ABOUT THIS TASK:
Select every line containing the word "steps" from the material, and copy those lines.

________________

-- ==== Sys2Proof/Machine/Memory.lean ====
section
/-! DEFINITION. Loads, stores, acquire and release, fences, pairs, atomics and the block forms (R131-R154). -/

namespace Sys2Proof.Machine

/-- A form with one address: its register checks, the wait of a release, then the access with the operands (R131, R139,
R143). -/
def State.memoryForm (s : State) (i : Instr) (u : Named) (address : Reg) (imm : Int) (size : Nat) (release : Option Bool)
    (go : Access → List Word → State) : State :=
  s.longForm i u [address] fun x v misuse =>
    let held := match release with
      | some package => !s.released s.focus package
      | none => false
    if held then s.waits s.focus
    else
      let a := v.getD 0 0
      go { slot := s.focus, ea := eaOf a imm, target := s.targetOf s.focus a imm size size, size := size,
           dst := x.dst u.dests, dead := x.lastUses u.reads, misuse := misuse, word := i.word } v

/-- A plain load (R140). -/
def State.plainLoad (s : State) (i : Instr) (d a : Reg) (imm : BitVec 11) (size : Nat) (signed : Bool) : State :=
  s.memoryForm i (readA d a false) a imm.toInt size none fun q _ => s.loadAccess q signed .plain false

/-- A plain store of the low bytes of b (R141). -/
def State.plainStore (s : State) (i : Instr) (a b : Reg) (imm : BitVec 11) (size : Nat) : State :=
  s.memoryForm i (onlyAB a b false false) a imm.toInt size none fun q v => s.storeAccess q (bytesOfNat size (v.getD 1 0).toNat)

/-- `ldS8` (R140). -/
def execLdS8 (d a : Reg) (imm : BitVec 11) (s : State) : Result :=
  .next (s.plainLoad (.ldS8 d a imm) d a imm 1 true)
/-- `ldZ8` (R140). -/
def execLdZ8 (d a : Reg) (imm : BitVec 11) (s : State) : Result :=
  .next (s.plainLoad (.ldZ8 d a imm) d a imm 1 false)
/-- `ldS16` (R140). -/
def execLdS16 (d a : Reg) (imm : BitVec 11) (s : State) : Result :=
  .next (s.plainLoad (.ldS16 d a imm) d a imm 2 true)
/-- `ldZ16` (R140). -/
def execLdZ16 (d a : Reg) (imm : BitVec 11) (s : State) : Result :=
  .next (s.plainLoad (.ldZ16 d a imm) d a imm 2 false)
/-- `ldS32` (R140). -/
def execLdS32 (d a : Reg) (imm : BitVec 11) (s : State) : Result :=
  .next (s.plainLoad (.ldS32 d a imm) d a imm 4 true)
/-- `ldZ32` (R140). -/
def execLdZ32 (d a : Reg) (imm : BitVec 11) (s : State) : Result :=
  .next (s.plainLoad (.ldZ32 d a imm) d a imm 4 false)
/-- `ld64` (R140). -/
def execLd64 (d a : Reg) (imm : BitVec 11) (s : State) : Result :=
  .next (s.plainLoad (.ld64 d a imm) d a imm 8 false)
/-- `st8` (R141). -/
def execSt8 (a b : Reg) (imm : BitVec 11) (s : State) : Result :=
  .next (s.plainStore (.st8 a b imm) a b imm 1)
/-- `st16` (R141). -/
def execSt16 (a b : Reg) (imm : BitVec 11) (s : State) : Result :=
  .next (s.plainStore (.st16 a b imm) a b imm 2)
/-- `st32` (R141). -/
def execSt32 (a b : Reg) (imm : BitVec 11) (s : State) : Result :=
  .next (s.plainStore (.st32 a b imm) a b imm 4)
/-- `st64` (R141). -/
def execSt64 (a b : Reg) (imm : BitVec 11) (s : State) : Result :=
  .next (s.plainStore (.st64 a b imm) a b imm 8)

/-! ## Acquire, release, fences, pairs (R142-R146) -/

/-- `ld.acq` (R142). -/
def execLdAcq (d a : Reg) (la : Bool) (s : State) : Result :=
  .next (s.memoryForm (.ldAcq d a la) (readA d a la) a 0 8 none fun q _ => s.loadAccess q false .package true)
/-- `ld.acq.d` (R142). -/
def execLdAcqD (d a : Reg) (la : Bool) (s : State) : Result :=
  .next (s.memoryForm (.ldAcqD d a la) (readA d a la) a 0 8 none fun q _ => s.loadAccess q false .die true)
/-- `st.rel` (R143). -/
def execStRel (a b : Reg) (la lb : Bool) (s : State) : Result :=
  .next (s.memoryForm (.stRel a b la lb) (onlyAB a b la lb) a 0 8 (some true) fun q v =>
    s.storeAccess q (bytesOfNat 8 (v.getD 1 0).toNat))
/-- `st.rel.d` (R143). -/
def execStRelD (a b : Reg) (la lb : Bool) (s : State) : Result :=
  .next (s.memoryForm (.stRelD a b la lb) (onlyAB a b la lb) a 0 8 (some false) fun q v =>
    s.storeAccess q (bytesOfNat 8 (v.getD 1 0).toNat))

________________

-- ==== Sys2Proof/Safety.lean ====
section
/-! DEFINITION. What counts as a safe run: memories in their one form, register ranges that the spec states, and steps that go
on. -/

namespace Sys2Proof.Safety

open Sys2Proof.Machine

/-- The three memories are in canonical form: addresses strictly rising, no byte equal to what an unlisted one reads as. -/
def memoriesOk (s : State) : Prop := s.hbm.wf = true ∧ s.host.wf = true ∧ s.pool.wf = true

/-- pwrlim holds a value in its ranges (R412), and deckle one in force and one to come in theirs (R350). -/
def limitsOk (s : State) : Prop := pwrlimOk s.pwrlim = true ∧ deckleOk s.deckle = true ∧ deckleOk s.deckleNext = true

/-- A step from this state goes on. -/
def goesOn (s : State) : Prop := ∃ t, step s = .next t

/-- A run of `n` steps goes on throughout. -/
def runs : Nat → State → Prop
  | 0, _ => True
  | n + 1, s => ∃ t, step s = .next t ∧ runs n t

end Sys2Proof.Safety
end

________________

COMPLETED EXERCISE:
/-! DEFINITION. What counts as a safe run: memories in their one form, register ranges that the spec states, and steps that go
/-- A run of `n` steps goes on throughout. -/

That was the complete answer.